Your goal =>
Give back the line containing "let o2 : AqOutcome" along with every line after it, exactly, until the entries end.

(Collected data entries)
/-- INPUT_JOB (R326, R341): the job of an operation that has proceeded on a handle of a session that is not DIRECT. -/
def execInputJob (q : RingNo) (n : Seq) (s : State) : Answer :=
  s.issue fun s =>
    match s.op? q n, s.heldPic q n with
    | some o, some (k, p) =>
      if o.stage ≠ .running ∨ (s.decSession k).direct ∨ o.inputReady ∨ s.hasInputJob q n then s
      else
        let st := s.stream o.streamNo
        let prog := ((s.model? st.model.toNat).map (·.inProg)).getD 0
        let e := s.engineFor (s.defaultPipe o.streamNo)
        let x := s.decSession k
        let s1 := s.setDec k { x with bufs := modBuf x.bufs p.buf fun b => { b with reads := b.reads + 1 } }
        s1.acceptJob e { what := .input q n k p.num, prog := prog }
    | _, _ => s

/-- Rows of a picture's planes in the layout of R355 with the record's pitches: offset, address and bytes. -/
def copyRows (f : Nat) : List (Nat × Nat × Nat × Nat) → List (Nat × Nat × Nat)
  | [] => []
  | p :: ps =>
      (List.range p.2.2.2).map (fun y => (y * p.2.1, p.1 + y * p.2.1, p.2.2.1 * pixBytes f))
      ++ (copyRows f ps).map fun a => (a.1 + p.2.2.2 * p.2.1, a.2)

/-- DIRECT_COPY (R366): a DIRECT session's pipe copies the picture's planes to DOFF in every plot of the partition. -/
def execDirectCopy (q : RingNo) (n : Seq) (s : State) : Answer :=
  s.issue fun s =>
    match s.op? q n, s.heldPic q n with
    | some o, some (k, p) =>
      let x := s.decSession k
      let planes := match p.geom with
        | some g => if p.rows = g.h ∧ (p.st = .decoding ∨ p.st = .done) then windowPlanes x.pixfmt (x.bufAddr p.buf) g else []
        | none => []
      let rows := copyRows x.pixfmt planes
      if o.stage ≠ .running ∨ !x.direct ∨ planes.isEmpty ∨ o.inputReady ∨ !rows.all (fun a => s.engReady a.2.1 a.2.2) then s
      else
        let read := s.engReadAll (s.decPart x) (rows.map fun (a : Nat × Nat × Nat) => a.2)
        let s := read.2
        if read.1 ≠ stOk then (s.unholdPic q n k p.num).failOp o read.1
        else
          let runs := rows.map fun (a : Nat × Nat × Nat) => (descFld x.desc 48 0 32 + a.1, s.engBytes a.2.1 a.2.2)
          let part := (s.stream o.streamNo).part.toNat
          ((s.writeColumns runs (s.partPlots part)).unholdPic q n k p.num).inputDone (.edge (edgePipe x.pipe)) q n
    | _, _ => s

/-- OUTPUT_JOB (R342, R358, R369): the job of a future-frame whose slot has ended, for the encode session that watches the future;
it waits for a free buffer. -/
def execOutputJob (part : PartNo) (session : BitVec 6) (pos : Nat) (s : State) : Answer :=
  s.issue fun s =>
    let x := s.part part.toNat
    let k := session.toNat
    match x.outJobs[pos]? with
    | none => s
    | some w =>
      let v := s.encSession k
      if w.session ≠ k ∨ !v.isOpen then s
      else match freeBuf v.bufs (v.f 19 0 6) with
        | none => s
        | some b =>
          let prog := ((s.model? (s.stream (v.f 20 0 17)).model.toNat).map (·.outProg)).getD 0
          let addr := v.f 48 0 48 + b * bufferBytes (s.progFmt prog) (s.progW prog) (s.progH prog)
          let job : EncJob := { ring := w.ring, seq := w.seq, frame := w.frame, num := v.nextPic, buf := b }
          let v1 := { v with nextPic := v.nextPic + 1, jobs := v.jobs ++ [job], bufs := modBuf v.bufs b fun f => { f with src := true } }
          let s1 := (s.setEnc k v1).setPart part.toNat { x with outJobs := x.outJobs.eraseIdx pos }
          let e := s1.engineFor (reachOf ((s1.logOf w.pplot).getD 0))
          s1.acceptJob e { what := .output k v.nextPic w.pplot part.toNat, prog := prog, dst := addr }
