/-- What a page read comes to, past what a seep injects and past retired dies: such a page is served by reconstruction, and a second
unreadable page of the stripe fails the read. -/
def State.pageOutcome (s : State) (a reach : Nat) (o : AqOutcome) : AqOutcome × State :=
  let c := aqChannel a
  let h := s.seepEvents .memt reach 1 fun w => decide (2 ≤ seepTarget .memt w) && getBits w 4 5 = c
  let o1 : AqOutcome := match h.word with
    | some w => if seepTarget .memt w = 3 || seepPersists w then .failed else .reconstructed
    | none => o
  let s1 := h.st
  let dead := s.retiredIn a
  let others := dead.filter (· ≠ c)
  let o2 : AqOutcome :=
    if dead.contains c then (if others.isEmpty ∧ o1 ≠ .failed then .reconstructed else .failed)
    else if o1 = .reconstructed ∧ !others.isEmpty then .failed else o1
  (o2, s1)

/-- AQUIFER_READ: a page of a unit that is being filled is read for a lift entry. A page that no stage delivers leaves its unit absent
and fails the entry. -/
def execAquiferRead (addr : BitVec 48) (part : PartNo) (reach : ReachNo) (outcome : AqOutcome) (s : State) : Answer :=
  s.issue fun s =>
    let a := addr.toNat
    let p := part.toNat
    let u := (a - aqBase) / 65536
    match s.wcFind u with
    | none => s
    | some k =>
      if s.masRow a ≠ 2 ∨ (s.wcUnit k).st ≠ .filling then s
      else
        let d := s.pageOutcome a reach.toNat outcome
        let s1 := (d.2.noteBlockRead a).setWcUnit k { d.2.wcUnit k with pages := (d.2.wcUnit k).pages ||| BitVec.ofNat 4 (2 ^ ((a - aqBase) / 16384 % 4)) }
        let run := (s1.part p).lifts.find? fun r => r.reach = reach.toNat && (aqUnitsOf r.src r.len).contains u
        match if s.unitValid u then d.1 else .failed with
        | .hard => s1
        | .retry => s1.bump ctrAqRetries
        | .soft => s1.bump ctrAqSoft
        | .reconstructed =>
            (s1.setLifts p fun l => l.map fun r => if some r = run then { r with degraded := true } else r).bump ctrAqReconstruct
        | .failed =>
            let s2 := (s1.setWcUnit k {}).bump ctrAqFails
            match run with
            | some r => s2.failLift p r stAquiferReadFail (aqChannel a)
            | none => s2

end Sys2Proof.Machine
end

Exercise solution =>
  let o2 : AqOutcome :=
    if dead.contains c then (if others.isEmpty ∧ o1 ≠ .failed then .reconstructed else .failed)
    else if o1 = .reconstructed ∧ !others.isEmpty then .failed else o1
  (o2, s1)

/-- AQUIFER_READ: a page of a unit that is being filled is read for a lift entry. A page that no stage delivers leaves its unit absent
and fails the entry. -/
def execAquiferRead (addr : BitVec 48) (part : PartNo) (reach : ReachNo) (outcome : AqOutcome) (s : State) : Answer :=
  s.issue fun s =>
    let a := addr.toNat
    let p := part.toNat
    let u := (a - aqBase) / 65536
    match s.wcFind u with
    | none => s
    | some k =>
      if s.masRow a ≠ 2 ∨ (s.wcUnit k).st ≠ .filling then s
      else
        let d := s.pageOutcome a reach.toNat outcome
        let s1 := (d.2.noteBlockRead a).setWcUnit k { d.2.wcUnit k with pages := (d.2.wcUnit k).pages ||| BitVec.ofNat 4 (2 ^ ((a - aqBase) / 16384 % 4)) }
        let run := (s1.part p).lifts.find? fun r => r.reach = reach.toNat && (aqUnitsOf r.src r.len).contains u
        match if s.unitValid u then d.1 else .failed with
        | .hard => s1
        | .retry => s1.bump ctrAqRetries
        | .soft => s1.bump ctrAqSoft
        | .reconstructed =>
            (s1.setLifts p fun l => l.map fun r => if some r = run then { r with degraded := true } else r).bump ctrAqReconstruct
        | .failed =>
            let s2 := (s1.setWcUnit k {}).bump ctrAqFails
            match run with
            | some r => s2.failLift p r stAquiferReadFail (aqChannel a)
            | none => s2

end Sys2Proof.Machine
end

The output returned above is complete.